— Exercise aim —
Go over the listing below line by line and tally those containing "errcmd". Give only the tally.

— Data provided —

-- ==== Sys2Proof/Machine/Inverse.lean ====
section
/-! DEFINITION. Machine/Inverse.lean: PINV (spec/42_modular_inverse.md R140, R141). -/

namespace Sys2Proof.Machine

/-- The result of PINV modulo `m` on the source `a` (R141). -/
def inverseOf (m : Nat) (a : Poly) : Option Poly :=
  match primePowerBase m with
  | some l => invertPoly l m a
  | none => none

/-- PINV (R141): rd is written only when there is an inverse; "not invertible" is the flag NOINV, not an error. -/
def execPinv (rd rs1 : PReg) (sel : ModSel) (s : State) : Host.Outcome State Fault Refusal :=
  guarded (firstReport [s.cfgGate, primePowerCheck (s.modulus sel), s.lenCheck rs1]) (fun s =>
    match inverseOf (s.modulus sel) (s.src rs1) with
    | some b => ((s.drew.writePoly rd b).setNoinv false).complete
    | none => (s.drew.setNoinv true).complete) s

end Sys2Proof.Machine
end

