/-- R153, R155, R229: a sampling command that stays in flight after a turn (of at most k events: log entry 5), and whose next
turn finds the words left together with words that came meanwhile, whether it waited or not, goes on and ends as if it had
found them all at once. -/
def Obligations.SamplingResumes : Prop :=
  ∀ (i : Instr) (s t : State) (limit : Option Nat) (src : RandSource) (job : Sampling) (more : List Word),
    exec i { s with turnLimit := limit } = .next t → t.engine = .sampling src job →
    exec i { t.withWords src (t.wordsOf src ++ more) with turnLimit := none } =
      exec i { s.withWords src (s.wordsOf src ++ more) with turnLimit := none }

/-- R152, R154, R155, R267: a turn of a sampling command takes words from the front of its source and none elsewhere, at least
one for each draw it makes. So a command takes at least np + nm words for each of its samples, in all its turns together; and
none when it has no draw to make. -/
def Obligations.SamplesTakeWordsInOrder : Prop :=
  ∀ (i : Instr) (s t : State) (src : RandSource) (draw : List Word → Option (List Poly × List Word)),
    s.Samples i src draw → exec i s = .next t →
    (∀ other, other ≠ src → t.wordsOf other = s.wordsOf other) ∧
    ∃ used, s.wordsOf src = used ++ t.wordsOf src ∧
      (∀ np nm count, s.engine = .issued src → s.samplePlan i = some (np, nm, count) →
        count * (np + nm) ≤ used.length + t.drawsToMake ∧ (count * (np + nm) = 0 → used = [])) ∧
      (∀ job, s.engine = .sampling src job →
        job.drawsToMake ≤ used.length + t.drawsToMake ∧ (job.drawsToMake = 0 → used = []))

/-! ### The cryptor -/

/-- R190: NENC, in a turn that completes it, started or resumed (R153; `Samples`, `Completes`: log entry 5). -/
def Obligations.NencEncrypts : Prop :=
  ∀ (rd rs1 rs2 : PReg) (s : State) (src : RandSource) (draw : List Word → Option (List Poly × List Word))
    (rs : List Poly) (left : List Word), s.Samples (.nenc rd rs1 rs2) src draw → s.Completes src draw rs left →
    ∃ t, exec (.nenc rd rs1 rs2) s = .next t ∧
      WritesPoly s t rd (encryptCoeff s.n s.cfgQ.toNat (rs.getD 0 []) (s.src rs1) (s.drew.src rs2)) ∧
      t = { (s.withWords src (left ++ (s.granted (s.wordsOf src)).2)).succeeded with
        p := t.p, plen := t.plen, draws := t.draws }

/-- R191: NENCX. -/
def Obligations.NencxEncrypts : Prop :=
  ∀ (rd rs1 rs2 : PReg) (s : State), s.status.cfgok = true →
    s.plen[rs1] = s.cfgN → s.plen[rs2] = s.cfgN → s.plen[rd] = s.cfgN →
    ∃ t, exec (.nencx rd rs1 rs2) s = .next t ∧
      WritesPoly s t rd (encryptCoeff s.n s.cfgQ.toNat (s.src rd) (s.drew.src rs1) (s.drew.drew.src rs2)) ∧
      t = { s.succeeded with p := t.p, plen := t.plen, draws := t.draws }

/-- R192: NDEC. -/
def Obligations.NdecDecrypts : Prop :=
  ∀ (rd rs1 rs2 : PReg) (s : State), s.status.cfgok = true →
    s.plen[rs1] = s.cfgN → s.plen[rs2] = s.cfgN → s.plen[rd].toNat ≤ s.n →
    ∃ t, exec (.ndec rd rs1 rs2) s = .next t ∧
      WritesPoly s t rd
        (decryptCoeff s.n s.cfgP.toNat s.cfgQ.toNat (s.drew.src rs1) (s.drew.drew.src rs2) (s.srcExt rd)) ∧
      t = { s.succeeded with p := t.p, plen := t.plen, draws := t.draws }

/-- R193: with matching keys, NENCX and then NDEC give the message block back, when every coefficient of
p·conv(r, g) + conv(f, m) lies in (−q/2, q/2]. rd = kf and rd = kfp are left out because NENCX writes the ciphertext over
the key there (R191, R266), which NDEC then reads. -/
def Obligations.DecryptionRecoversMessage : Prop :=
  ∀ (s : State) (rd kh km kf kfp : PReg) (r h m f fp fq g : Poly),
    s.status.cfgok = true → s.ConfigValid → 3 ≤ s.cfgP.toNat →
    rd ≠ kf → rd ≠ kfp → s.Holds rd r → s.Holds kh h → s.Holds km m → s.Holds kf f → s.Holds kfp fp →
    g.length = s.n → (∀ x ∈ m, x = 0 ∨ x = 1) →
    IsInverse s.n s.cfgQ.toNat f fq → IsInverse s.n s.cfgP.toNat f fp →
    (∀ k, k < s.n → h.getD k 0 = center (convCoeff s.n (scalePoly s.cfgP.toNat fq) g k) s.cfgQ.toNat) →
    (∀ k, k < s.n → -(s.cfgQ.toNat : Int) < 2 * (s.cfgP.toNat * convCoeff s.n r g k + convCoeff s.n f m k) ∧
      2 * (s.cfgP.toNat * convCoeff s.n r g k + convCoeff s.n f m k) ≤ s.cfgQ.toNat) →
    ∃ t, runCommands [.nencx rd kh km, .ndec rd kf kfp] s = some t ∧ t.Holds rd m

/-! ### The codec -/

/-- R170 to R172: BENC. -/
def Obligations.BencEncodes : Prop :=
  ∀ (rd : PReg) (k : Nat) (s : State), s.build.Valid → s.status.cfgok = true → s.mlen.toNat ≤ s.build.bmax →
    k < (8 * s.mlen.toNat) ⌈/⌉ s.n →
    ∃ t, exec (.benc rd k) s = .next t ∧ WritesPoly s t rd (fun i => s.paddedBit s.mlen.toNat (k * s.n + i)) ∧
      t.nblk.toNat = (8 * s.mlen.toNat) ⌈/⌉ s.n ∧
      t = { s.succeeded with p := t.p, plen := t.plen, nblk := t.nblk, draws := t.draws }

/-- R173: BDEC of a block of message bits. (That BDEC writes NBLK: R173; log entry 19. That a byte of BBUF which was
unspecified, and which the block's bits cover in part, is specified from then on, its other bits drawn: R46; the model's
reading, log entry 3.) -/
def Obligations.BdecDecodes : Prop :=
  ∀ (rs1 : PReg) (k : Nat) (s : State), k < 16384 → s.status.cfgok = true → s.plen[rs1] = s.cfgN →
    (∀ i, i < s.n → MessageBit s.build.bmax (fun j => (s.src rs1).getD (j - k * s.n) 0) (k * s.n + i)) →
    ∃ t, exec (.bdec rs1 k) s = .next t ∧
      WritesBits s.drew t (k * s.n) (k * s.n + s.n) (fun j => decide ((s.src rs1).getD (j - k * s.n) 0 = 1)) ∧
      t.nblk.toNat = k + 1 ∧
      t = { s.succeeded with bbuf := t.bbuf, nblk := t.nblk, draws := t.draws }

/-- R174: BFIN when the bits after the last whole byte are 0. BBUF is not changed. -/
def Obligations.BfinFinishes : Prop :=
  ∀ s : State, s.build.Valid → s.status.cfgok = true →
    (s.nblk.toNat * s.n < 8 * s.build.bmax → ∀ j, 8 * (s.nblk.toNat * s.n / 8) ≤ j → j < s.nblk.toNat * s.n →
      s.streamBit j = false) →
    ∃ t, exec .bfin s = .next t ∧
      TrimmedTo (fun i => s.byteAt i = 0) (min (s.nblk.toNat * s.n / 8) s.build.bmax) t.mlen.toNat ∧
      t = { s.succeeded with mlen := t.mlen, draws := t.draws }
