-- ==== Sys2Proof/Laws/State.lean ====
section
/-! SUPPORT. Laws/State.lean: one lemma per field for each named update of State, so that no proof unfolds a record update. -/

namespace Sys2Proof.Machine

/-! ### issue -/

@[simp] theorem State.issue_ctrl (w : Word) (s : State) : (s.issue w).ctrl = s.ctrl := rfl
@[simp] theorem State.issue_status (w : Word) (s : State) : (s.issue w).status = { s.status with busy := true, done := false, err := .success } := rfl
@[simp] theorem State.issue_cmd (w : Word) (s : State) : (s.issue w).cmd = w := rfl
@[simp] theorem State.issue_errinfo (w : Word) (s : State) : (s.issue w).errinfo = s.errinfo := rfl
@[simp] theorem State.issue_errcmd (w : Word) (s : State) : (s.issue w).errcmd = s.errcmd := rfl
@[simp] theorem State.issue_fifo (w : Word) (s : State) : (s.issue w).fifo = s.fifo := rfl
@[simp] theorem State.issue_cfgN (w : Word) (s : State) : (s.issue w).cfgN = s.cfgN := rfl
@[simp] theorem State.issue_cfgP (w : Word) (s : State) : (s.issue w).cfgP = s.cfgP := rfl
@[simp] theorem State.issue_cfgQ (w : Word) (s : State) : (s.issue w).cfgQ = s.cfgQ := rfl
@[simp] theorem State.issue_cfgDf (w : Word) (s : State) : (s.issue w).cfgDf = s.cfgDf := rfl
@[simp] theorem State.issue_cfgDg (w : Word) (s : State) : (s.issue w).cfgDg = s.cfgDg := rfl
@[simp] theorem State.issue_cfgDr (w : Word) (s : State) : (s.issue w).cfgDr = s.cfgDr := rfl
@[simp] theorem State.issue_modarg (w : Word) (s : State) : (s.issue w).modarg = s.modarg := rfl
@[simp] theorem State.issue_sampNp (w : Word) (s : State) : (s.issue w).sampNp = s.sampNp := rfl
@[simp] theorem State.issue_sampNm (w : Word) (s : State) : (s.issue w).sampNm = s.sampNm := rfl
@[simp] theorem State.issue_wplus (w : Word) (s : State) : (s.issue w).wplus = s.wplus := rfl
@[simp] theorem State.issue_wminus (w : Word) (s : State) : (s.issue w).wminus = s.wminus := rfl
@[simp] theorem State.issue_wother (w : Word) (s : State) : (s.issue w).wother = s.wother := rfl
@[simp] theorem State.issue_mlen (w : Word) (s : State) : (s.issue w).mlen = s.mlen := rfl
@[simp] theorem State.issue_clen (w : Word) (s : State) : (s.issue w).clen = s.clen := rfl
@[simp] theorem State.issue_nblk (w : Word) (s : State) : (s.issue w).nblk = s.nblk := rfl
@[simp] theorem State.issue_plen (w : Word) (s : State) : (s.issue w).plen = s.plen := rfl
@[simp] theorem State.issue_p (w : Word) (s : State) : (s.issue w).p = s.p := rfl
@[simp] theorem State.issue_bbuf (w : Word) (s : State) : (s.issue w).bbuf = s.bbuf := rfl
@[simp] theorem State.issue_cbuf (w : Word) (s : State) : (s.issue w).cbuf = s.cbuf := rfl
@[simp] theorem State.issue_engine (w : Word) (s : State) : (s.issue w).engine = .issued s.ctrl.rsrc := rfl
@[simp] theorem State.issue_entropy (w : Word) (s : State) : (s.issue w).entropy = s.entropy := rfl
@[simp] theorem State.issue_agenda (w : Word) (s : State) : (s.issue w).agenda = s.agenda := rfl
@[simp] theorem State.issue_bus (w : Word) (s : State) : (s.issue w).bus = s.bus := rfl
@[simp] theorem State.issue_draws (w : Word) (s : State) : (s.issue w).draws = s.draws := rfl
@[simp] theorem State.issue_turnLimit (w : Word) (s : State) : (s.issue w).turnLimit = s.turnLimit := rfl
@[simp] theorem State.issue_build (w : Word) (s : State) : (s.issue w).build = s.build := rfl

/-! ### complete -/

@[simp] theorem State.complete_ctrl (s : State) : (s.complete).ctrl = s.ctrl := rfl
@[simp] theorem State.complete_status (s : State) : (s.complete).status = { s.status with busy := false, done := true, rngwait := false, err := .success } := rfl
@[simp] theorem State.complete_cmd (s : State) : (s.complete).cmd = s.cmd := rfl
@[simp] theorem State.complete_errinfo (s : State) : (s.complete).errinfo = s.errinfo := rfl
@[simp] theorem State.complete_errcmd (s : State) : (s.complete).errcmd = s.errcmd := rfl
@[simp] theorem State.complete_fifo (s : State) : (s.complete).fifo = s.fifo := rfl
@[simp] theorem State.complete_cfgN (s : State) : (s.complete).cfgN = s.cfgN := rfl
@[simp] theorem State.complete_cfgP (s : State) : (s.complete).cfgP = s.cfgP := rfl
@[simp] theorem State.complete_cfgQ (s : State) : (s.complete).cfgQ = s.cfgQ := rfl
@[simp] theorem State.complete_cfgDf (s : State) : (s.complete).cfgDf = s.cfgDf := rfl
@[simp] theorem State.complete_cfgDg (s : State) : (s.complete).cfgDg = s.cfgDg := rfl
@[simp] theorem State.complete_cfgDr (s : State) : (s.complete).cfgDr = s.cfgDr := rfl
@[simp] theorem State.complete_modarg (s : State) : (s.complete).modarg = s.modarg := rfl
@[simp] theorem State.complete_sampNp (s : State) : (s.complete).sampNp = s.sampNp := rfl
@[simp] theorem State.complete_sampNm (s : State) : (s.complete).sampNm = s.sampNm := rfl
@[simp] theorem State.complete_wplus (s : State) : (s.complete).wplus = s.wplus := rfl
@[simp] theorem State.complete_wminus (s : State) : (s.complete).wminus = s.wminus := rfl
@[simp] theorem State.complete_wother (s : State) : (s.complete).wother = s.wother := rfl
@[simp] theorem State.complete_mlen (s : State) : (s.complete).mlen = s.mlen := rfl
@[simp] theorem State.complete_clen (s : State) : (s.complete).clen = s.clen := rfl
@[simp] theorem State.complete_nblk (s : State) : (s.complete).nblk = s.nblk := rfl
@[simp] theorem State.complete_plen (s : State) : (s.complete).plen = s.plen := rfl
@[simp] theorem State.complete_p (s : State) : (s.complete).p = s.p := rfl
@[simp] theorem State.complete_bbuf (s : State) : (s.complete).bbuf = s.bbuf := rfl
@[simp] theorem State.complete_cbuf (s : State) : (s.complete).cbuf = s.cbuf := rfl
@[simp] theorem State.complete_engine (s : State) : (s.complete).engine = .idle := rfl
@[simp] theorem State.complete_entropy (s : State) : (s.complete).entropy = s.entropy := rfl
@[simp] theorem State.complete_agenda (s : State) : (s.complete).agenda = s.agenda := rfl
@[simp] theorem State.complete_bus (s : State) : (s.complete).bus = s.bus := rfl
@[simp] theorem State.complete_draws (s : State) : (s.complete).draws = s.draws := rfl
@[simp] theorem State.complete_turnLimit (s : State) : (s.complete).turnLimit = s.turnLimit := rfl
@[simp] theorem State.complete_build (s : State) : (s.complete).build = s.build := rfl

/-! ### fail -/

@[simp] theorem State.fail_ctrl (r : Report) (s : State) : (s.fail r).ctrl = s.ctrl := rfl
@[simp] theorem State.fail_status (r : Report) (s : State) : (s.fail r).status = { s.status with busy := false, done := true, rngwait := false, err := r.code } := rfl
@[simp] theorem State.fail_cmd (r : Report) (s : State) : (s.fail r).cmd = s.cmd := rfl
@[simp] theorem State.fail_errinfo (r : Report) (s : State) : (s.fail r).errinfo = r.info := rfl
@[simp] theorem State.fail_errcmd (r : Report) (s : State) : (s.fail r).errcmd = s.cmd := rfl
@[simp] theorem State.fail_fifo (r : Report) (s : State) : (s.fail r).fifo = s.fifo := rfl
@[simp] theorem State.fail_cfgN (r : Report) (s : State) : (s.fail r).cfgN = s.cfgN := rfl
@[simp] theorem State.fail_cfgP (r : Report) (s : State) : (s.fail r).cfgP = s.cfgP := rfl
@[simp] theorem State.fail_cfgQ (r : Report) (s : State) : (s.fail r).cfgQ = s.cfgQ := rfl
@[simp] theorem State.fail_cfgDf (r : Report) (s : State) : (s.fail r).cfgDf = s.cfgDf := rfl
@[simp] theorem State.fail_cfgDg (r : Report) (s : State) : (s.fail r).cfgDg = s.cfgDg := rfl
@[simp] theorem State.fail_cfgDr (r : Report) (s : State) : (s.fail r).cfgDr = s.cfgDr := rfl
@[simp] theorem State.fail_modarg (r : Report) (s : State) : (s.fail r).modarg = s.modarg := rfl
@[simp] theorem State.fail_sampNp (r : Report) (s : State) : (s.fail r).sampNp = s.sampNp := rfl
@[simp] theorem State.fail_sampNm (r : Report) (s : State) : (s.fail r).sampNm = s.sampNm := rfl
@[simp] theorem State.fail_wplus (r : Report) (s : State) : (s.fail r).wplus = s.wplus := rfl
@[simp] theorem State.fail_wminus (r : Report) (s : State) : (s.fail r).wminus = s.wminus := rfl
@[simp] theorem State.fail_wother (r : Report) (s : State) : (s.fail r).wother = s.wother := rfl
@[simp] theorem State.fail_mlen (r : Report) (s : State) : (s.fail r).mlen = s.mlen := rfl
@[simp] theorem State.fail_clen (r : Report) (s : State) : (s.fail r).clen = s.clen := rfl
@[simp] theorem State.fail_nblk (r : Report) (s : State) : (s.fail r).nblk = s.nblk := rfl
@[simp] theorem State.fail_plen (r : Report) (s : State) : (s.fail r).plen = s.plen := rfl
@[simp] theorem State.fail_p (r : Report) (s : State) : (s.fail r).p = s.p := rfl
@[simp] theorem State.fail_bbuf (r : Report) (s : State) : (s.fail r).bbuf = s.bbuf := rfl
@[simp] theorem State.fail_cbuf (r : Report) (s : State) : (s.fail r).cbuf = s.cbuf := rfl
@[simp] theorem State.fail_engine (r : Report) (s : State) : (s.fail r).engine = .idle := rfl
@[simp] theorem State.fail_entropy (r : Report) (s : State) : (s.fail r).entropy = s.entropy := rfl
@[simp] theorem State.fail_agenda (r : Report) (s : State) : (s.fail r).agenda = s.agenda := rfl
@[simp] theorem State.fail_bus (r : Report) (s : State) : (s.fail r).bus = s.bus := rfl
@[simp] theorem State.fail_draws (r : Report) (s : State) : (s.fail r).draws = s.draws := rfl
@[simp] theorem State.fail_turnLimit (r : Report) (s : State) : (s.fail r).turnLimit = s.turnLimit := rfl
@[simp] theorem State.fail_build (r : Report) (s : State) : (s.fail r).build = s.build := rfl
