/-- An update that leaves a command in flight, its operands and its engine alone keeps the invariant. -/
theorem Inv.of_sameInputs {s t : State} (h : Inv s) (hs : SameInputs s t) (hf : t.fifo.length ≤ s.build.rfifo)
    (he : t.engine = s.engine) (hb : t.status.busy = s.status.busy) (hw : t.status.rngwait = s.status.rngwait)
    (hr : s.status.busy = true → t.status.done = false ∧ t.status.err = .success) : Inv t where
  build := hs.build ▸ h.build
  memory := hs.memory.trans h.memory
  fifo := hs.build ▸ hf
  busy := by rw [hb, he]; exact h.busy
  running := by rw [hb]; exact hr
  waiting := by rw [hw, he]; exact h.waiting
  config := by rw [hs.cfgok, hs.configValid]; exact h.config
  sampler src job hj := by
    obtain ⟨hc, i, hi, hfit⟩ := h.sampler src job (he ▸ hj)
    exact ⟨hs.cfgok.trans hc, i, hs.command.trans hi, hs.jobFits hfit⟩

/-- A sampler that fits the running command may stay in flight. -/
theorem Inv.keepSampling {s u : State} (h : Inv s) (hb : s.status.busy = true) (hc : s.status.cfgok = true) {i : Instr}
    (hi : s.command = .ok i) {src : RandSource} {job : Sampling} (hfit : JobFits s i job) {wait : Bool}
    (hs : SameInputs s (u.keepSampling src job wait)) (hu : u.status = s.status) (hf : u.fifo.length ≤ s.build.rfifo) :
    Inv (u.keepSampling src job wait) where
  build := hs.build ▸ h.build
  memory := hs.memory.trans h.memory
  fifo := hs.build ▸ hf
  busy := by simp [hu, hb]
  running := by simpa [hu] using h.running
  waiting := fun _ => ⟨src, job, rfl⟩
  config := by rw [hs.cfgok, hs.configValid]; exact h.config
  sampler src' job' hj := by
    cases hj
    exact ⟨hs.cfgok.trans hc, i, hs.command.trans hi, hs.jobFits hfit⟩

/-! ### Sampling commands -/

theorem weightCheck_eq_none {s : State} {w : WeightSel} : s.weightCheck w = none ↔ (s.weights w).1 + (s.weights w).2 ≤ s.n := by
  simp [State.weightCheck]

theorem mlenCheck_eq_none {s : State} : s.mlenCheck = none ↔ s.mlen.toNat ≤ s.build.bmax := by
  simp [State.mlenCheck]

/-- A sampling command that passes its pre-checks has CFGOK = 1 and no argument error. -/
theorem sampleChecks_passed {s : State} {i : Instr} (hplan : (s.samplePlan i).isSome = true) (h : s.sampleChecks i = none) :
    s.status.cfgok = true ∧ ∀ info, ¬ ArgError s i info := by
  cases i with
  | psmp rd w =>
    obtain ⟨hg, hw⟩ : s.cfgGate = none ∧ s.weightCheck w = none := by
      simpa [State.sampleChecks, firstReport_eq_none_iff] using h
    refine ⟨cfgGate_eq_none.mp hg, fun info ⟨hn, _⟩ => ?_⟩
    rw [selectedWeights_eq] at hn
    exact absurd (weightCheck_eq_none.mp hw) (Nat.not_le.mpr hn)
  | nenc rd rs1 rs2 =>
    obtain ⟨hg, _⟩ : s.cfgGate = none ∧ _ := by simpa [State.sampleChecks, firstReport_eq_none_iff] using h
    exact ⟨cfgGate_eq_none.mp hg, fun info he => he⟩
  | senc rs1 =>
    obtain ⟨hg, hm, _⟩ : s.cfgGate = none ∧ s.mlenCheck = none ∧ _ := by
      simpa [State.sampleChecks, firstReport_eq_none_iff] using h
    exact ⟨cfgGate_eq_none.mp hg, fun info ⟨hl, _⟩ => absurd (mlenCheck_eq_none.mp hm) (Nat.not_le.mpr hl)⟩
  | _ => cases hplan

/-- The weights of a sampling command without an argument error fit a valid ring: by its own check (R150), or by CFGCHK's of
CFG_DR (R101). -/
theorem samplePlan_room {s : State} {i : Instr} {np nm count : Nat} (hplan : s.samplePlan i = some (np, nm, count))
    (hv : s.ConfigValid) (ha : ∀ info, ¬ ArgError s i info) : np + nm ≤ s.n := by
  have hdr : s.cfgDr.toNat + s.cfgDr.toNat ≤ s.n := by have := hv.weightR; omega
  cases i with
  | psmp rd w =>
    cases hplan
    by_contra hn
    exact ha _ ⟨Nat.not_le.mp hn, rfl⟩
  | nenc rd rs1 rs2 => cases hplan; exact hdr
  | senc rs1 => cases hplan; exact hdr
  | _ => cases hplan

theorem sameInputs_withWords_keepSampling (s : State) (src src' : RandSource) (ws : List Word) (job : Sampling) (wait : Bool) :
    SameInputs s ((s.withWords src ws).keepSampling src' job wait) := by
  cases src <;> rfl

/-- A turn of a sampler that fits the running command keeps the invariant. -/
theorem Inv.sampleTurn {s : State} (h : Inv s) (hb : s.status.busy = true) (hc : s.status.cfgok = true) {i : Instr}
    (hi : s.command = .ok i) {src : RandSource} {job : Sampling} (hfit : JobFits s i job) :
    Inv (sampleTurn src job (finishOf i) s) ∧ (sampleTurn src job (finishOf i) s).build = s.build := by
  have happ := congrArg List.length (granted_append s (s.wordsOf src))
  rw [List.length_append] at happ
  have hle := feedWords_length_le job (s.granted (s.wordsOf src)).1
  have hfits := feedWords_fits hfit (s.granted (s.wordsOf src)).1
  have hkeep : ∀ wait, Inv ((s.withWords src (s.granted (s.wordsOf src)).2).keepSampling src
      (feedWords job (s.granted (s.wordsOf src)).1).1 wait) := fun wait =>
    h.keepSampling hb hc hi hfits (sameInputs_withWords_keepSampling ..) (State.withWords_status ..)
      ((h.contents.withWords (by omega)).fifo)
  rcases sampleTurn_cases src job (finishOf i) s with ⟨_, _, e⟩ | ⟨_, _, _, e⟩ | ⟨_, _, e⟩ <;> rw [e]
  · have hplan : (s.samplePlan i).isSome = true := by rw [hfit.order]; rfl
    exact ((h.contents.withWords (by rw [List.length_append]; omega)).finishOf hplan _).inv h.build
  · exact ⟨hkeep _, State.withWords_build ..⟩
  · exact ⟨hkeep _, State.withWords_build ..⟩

— Answer to this task —
3